Researchers are thus breaking down a preconceived idea: the next pandemic will not come from a virus with a high mortality rate, but from a common virus, the family of those that assail us in winter, such as common rhinoviruses or coronaviruses for example. They are not very deadly but their pandemic potential is enormous. Indeed, the authors point out that in order to destabilize governments, the economy, societies, and all health organizations, mortality is less important than a very high rate of people being sick at the same time. There is evidence that a virus that is not very deadly but highly contagious, especially through the airways, can eventually cause a mass death. This was the case with the Spanish flu (H1N1) which occurred between 1918 and 1919. The virus had a mortality rate of only 2.5 %. Yet its transmission in the air allowed the contagion of hundreds of millions of people worldwide, leading to more than fifty million deaths.

Pandemic agent profile

To reach this conclusion, the researchers led by Amesh Adalja reviewed the literature and published reports on the characteristics of emerging infectious diseases, the pathogenic potential of a host of microorganisms: bacteria, fungi, prions, viruses, protozoa, etc.; interviewed more than 120 technical experts from academia, industry and government; and finally convened a meeting of a subset of these experts to discuss the preliminary analysis of the information gathered by the team. The result is a composite picture of the future pandemic agent.

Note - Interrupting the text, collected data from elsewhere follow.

/-- R360, R377: SWP_COMMIT.GO of bridge b. -/
def State.swpCommit (s : State) (b : Nat) : State :=
  if !(s.bridgeOn b) then s
  else if s.swpCommitBad b then s.raise F.SWP_STATUS_CFGERR b
  else
    let chg : Bool := s.fld F.SWP_CTRL_EN b != s.sfld F.SWP_CTRL_EN b || s.fld F.SWP_CTRL_NL b != s.sfld F.SWP_CTRL_NL b ||
      s.fld F.SWP_CTRL_FIRST b != s.sfld F.SWP_CTRL_FIRST b
    let s := if chg then s.linkDown b (if s.sfld F.SWP_CTRL_EN b = 0 then 8 else s.fld F.SWP_STATUS_CAUSE b) else s
    let s := s.commitBlock .SWP b
    if chg then s.modBridge b (fun x => { x with retry := true }) else s

/-! ### Link states (R357 to R359) -/

/-- R357: DOWN to TRAIN. -/
def State.linkTrain (s : State) (b : Nat) : State :=
  if s.bridgeOn b ∧ s.swState b = swDown ∧ s.flag F.SWP_CTRL_EN b ∧ (s.bridge b).retry ∧ s.bondGood b ∧
      (s.bond b).all (fun l => s.lnState l == lnTrain || s.lnState l == lnReady) then
    (s.setFld F.SWP_STATUS_STATE swTrain b).modBridge b (fun x => { x with downAt := s.now })
  else s

/-- R357: 10 ms after it entered DOWN a bridge with EN = 1 may train again. -/
def State.linkRetry (s : State) (b : Nat) : State :=
  if s.swState b = swDown ∧ s.flag F.SWP_CTRL_EN b ∧ !((s.bridge b).retry) then
    (s.atTime ((s.bridge b).downAt + 10 * msRoot)).modBridge b (fun x => { x with retry := true })
  else s

/-- R357: TRAIN to ALIGN. -/
def State.linkAlign (s : State) (b : Nat) : State :=
  if s.swState b = swTrain ∧ (s.bond b).all (fun l => s.lnState l == lnReady) then
    (s.setFld F.SWP_STATUS_STATE swAlign b).modBridge b (fun x => { x with downAt := s.now })
  else s

/-- R331: a transfer of bridge b's link keys is due. -/
def State.dueKeys (s : State) (b : Nat) : State := { s with ice := { s.ice with linkDue := s.ice.linkDue.set b true false } }

/-- R357: ALIGN to INIT. -/
def State.linkInit (s : State) (b : Nat) : State :=
  if s.swState b = swAlign then
    ((s.setFld F.SWP_STATUS_STATE swInit b).modBridge b (fun x => { x with downAt := s.now, inits := 0 })).dueKeys b
  else s

/-- TB_STATUS.ALIGNED as it reads: always 1 in MASTER (R373). -/
def State.aligned (s : State) : Bool := s.fld F.TB_CTRL_MODE == 0 || s.flag F.TB_STATUS_ALIGNED

/-- R359: the payload of an INIT block. -/
def State.initBlock (s : State) (b : Nat) : Word :=
  BitVec.ofNat 64 (0x46 + s.fld F.SWP_DEVID_ID * 2 ^ 8 + s.fld F.SWP_DEVID_VALID * 2 ^ 26 + b * 2 ^ 27 +
    s.fld F.SWP_CTRL_NL b * 2 ^ 31 + s.fld F.SWP_CTRL_ENC b * 2 ^ 34 + 256 * 2 ^ 35 + 256 * 2 ^ 44 + 32 * 2 ^ 53 +
    bit s.aligned * 2 ^ 59)

/-- Send a control block. -/
def State.sendCtl (s : State) (b : Nat) (w : Word) : State := s.modBridge b (fun x => { x with ctl := w })

/-- R357: INIT_SEND. -/
def State.initSend (s : State) (b : Nat) : State := if s.swState b = swInit then s.sendCtl b (s.initBlock b) else s

/-- R359, R374: an INIT block with the given payload is received. -/
def State.initReceive (s : State) (b : Nat) (w : Word) : State :=
  let g (hi lo : Nat) : Nat := (w.extractLsb' lo (hi - lo + 1)).toNat
  if s.swState b ≠ swInit then s
  else if g 26 26 = 0 ∨ s.fld F.SWP_DEVID_VALID = 0 then s.linkDown b 9
  else if g 33 31 ≠ s.fld F.SWP_CTRL_NL b ∨ g 34 34 ≠ s.fld F.SWP_CTRL_ENC b then s.linkDown b 4
  else
    let s := (s.setFld F.SWP_STATUS_PEERDEV (g 25 8) b).setFld F.SWP_STATUS_PEERBR (g 30 27) b
    let s := s.modBridge b (fun x => { x with inits := x.inits + 1, peerAligned := g 59 59 == 1 })
    if (s.bridge b).inits < 2 then s
    else
      let cr : Tab Nat := (((({} : Tab Nat).set 0 (g 43 35) 0).set 1 (g 52 44) 0).set 2 (g 58 53) 0)
      (s.setFld F.SWP_STATUS_STATE swUp b).modBridge b (fun x =>
        { x with credits := cr, txSeq := 0, rxSeq := 0, downAt := s.now, resync := true })

/-- R357: a timeout of TRAIN, ALIGN or INIT. -/
def State.linkTimeout (s : State) (b : Nat) : State :=
  let t := (s.bridge b).downAt
  let st := s.swState b
  if st = swTrain then (s.atTime (t + 500 * msRoot)).linkDown b 2
  else if st = swAlign then (s.atTime (t + msRoot)).linkDown b 3
  else if st = swInit then (s.atTime (t + msRoot)).linkDown b 5
  else s

/-! ### Frames (R361 to R364, R330, R331) -/

/-- A packet is queued for the link of bridge b. -/
def State.queueLink (s : State) (b : Nat) (p : Packet) : State :=
  s.modBridge b (fun x => { x with stream := x.stream.set p.linkClass (x.stream.get p.linkClass [] ++ p.blocks) [] })

/-- The link keys of bridge b. -/
def State.linkKeys (s : State) (b : Nat) : LinkKeys := s.ice.linkKeys.get b {}

/-- R362, R363: the next frame of n link blocks of a class. -/
def State.buildFrame (s : State) (b cls n : Nat) : Frame :=
  let x := s.bridge b
  let bs := (x.stream.get cls []).take n
  let enc := s.flag F.SWP_CTRL_ENC b
  let epoch : Byte := BitVec.ofNat 8 (s.fld F.SWP_KEY_TXEPOCH b)
  let f : Frame := { cls := cls, enc := enc, epoch := epoch, side := sideOf bs, blocks := bs.map (·.bits), seq := x.txSeq }
  let f := if enc then f.seal' (s.linkKeys b).txCur (linkIv epoch (s.fld F.SWP_DEVID_ID) b x.txFrames) else f
  { f with crc := f.crcOf }

/-- R363, R364: FRAME_SEND: a frame of n link blocks of a class, where the stream holds them, the credits cover them and the
replay buffer has room. -/
def State.frameSend (s : State) (b cls n : Nat) : State :=
  let x := s.bridge b
  let used := x.replay.foldl (fun acc f => acc + 32 * f.blocks.length) 0
  if s.swState b = swUp ∧ cls < 3 ∧ 1 ≤ n ∧ n ≤ 16 ∧ n ≤ (x.stream.get cls []).length ∧ n ≤ x.credits.get cls 0 ∧
      x.replay.length < 2048 ∧ used + 32 * n ≤ 65536 then
    let f := s.buildFrame b cls n
    (s.pmonEvent (396 + b) 0x50 0 1).modBridge b (fun y =>
      { y with stream := y.stream.set cls ((y.stream.get cls []).drop n) [], credits := y.credits.set cls (y.credits.get cls 0 - n) 0,
               replay := y.replay ++ [f], txSeq := y.txSeq + 1, txFrames := if f.enc then y.txFrames + 1 else y.txFrames,
               downAt := if y.replay.isEmpty then s.now else y.downAt })
  else s

/-- R364: the receiver discards a frame: counted, with a NAK on the first. -/
def State.discardFrame (s : State) (b : Nat) : State :=
  let s := s.count F.SWP_CNT_DISC b
  if (s.bridge b).nakSent then s
  else
    let w : Word := BitVec.ofNat 64 (0x44 + (s.bridge b).rxSeq.toNat * 2 ^ 8)
    (s.sendCtl b w).modBridge b (fun x => { x with nakSent := true })

/-- R330, R331: the key of a received sealed frame, the frame counter expected in its epoch, and whether its epoch is the next; none where
its EPOCH is neither of the two held. -/
def State.rxKey (s : State) (b : Nat) (f : Frame) : Option (BitVec 256 × Word × Bool) :=
  let cur : Byte := BitVec.ofNat 8 (s.fld F.SWP_KEY_RXEPOCH b)
  if f.epoch = cur then some ((s.linkKeys b).rxCur, (s.bridge b).rxFrames, false)
  else if f.epoch = cur + 1 then some ((s.linkKeys b).rxNext, (s.bridge b).rxNextFrames, true)
  else none

/-- R330: the IV of a frame that bridge b receives, with frame counter n. -/
def State.rxIv (s : State) (b : Nat) (f : Frame) (n : Word) : BitVec 96 :=
  linkIv f.epoch (s.fld F.SWP_STATUS_PEERDEV b) (s.fld F.SWP_STATUS_PEERBR b) n

/-- R330: the frame counter under which a received frame's tag verifies: the expected one; for the first frame since the link came up,
which the sender's discarded frames may have moved ahead, the least of the 2,049 from it on (log entry 68). -/
def State.rxCounter (s : State) (b : Nat) (f : Frame) (key : BitVec 256) (n : Word) : Option Word :=
  ((List.range (if (s.bridge b).resync then 2049 else 1)).map (fun i => n + BitVec.ofNat 64 i)).find? (fun c => f.tagGood key (s.rxIv b f c))

/-- The packets that a class's received stream holds whole, by fuel, with what remains. -/
def wholePackets (rt : Bool) : Nat → List LinkBlk → List (Packet × Nat) × List LinkBlk
  | 0, bs => ([], bs)
  | f + 1, bs => match takePacket rt bs with
    | none => ([], bs)
    | some (p, n) =>
      let r := wholePackets rt f (bs.drop n)
      ((p, n) :: r.1, r.2)

/-- R364: an accepted frame's link blocks join their class's stream. Answers the packets that are now whole, each with its
number of link blocks. -/
def State.takeFrame (s : State) (b : Nat) (f : Frame) : List (Packet × Nat) × State :=
  let bs := (s.bridge b).rxs.get f.cls [] ++ f.linkBlks
  let q := wholePackets (f.cls == 2) 64 bs
  (q.1, s.modBridge b (fun x => { x with rxs := x.rxs.set f.cls q.2 [], rxSeq := x.rxSeq + 1, nakSent := false,
                                         acksDue := x.acksDue + 1 }))

/-- R364, R330: whether a received frame is accepted, with its content opened. fec: it is touched by a codeword that the FEC
could not correct (R355). -/
def State.checkFrame (s : State) (b : Nat) (f : Frame) (fec : Bool) : Option Frame × State :=
  if fec ∨ f.crc ≠ f.crcOf ∨ 2 < f.cls then (none, s)
  else if f.enc then
    match s.rxKey b f with
    | none => (none, s)
    | some (key, exp, next) =>
      match s.rxCounter b f key exp with
      | none => (none, s)
      | some n =>
        if f.seq ≠ (s.bridge b).rxSeq then (none, s)
        else
          let t := if next then (s.setFld F.SWP_KEY_RXEPOCH f.epoch.toNat b).promoteKey b false else s
          (some (f.open' key (s.rxIv b f n)), t.modBridge b (fun x =>
            { x with rxFrames := n + 1, rxNextFrames := if next then 0 else x.rxNextFrames, resync := false }))
  else if f.seq ≠ (s.bridge b).rxSeq ∨ s.flag F.SWP_CTRL_ENC b then (none, s)
  else (some f, s)

/-- Credits are to be returned for link blocks of a class (R363). -/
def State.returnCredits (s : State) (b cls n : Nat) : State :=
  s.modBridge b (fun x => { x with retCred := x.retCred.set cls (x.retCred.get cls 0 + n) 0 })

/-- R361, R364: ACK_SEND: the cumulative SEQ and the credits to return. -/
def State.ackSend (s : State) (b : Nat) : State :=
  if s.swState b ≠ swUp then s
  else
    let x := s.bridge b
    let w : Word := BitVec.ofNat 64 (0x43 + (x.rxSeq - 1).toNat * 2 ^ 8 + min (x.retCred.get 0 0) 511 * 2 ^ 20 +
      min (x.retCred.get 1 0) 511 * 2 ^ 29 + min (x.retCred.get 2 0) 63 * 2 ^ 38)
    let less (c m : Nat) : Nat := x.retCred.get c 0 - min (x.retCred.get c 0) m
    let rc : Tab Nat := (((({} : Tab Nat).set 0 (less 0 511) 0).set 1 (less 1 511) 0).set 2 (less 2 63) 0)
    (s.sendCtl b w).modBridge b (fun y => { y with acksDue := 0, retCred := rc })

/-- R364: an ACK block with the given payload is received. -/
def State.ackReceive (s : State) (b : Nat) (w : Word) : State :=
  let g (hi lo : Nat) : Nat := (w.extractLsb' lo (hi - lo + 1)).toNat
  let seq : BitVec 12 := BitVec.ofNat 12 (g 19 8)
  if s.swState b ≠ swUp then s
  else
    let x := s.bridge b
    let n := match x.replay with
      | [] => 0
      | f :: _ => let d := (seq - f.seq).toNat + 1; if d ≤ x.replay.length then d else 0
    let add (c : Nat) (v : Nat) (t : Tab Nat) : Tab Nat := t.set c (t.get c 0 + v) 0
    s.modBridge b (fun y =>
      { y with replay := y.replay.drop n, replays := if n = 0 then y.replays else 0, downAt := if n = 0 then y.downAt else s.now,
               credits := add 0 (g 28 20) (add 1 (g 37 29) (add 2 (g 43 38) y.credits)) })

/-- R364: every unacknowledged frame is sent again; at the replay limit the link enters DOWN. -/
def State.replayFrames (s : State) (b : Nat) : State :=
  if s.swState b ≠ swUp ∨ (s.bridge b).replay.isEmpty then s
  else
    let s := ((s.count F.SWP_CNT_REPLAY b).pmonEvent (396 + b) 0x52 0 1).modBridge b (fun x => { x with replays := x.replays + 1, downAt := s.now })
    if 8 ≤ (s.bridge b).replays then s.linkDown b 7 else s

/-- R364: 16 µs without ACK progress. -/
def State.replayTimeout (s : State) (b : Nat) : State :=
  if s.swState b ≠ swUp ∨ (s.bridge b).replay.isEmpty then s
  else (s.atTime ((s.bridge b).downAt + 16 * usRoot)).replayFrames b

/-! ### Link keys (R331) -/

/-- R331: SWP_KEY.NEXT, by Mbana only. Answers the status. -/
def State.swpKeyNext (s : State) (b : Nat) (mid : MasterId) : Status × State :=
  if mid = 328 then (.ok, (s.modBridge b (fun x => { x with keyNext := true, keyMoved := false })).dueKeys b) else (.edeny, s)

/-- R331: the transfer of bridge b's link keys completes. -/
def State.keyTransfer (s : State) (b : Nat) : State :=
  if s.ice.linkDue.get b false then
    (s.linkKeyTransfer b).modBridge b (fun x => { x with keyMoved := x.keyNext })
  else s

/-- R331: at a frame boundary the sender switches to the next epoch. -/
def State.epochSwitch (s : State) (b : Nat) : State :=
  let x := s.bridge b
  if x.keyNext ∧ x.keyMoved then
    ((s.promoteKey b true).setFld F.SWP_KEY_TXEPOCH ((s.fld F.SWP_KEY_TXEPOCH b + 1) % 256) b).modBridge b
      (fun y => { y with keyNext := false, keyMoved := false, txFrames := 0 })
  else s

/-! ### Ring heads (R370, R377) -/

/-- R370: a write of SWP_QHEAD. -/
def State.writeQhead (s : State) (b v : Nat) : State :=
  if v < s.fld F.SWP_QSIZE_SIZE b then s.setFld F.SWP_QHEAD_HEAD v b else s.raise F.SWP_STATUS_CFGERR b

/-- R370: a write of SWP_RTHEAD; its ring has 16 entries, so no 4-bit value is beyond it. -/
def State.writeRthead (s : State) (b v : Nat) : State := s.setFld F.SWP_RTHEAD_HEAD (v % 16) b

/-! ### Time base (R371 to R374) -/

/-- The next quiet slot at or after now: cycles 1,016 to 1,023 of a frame of 4,096 root periods (R276). -/
def State.nextQuiet (s : State) : Nat :=
  let r := s.now % 4096
  if 4064 ≤ r then s.now else s.now - r + 4064

/-- R371: the present instant in ticks of the time base. -/
def State.nowTicks (s : State) : Nat := 512 * s.now + s.tb.frac

/-- R377: a write of TB_STEP. -/
def State.writeTbStep (s : State) (v : Word) : State :=
  if s.fld F.TB_CTRL_MODE = 0 then { s with tb := { s.tb with step := v.toInt } }.setFld F.TB_STATUS_PEND 1
  else s.raise F.TB_STATUS_CFGERR

/-- R373, R377: a write of TB_CTRL. -/
def State.writeTbCtrl (s : State) (v : Word) : State :=
  if fldOf F.TB_CTRL_MODE v = 3 ∨ 16 < fldOf F.TB_CTRL_NAVG v then s.raise F.TB_STATUS_CFGERR
  else s.setReg .TB_CTRL (v &&& 0x1FF3#64)

/-- R374: no engine is in STREAM and no gang is armed. -/
def State.noStream (s : State) : Bool :=
  s.engines.cells.all (fun c => c.2.mode != .stream && c.2.mode != .paused && !c.2.gang.armed)

/-- R374: a pending step takes effect at a quiet slot. -/
def State.stepApply (s : State) : State :=
  if s.flag F.TB_STATUS_PEND ∧ s.noStream then
    let s := s.atTime s.nextQuiet
    let x : Int := (s.tb.frac : Int) + s.tb.step
    let s := { s with time := BitVec.ofInt 64 (s.time.toNat + x / 512), tb := { frac := (x % 512).toNat, step := 0 } }
    let s := (s.setFld F.TB_STATUS_PEND 0).raise F.TB_STATUS_STEPEV
    if s.fld F.TB_CTRL_MODE = 0 then s else (s.setFld F.TB_STATUS_ALIGNED 1).setFld F.TB_STATUS_HOLD 0
  else s

/-- R372: TIME_SYNC_SEND: a SYNC block leaves with the stamp t1. -/
def State.timeSyncSend (s : State) (b t1 : Nat) : State :=
  if s.swState b = swUp ∧ s.flag F.SWP_CTRL_TIMEEN b then
    let e := ((s.bridge b).exch + 1) % 256
    let w : Word := BitVec.ofNat 64 (0x45 + e * 2 ^ 10 + bit s.aligned * 2 ^ 18)
    (s.sendCtl b w).modBridge b (fun x => { x with exch := e, t1 := t1 })
  else s

/-- R372, R374: a SYNC block of exchange e arrives; it is answered with a REPLY. aligned: the sender's ALIGNED. -/
def State.timeSync (s : State) (b e : Nat) (aligned : Bool) : State :=
  if s.swState b = swUp ∧ s.flag F.SWP_CTRL_TIMEEN b then
    let w : Word := BitVec.ofNat 64 (0x45 + 1 * 2 ^ 8 + e % 256 * 2 ^ 10 + bit s.aligned * 2 ^ 18)
    let s := (s.sendCtl b w).modBridge b (fun x =>
      { x with peerAligned := aligned, allAligned := x.allAligned && aligned })
    if aligned then s else s.sourceLost b
  else s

Its mode of transmission, the team concluded, will most likely be respiratory. It will be contagious during the incubation period, before the onset of symptoms, or when infected individuals show only mild symptoms. Finally, it will require factors specific to the host population (e.g. people not immune to it) and other characteristics of intrinsic microbial pathogenicity (e.g. a low but significant case-fatality rate), all of which together greatly increase the spread of the disease and infection. Among the criteria, the researchers add that this pathogen is distinguished by the fact that no direct treatment or prevention method exists to date against it.

The great pandemic that is expected would therefore come from a virus that appears benign but mutates easily to acquire maximum harmfulness. In possession of this sketch, the authors of the report called for a different perspective in our strategies to fight epidemics. The mistake that many have made in recent years has been to focus on certain high-profile RNA viruses such as SARS, for example. As a result, no one was interested in viruses that were not being noticed. The researchers therefore recommended that surveillance of human infections caused by respiratory RNA viruses be made a high priority. Finally, the report called for increased priority for research on vaccines against respiratory RNA viruses, including a universal influenza vaccine.

Were these alerts by the scientists too late or did they go unheeded? The coronavirus on the front pages of newspapers and media around the world is looking more and more like the picture researchers had painted of the next vector of a global pandemic.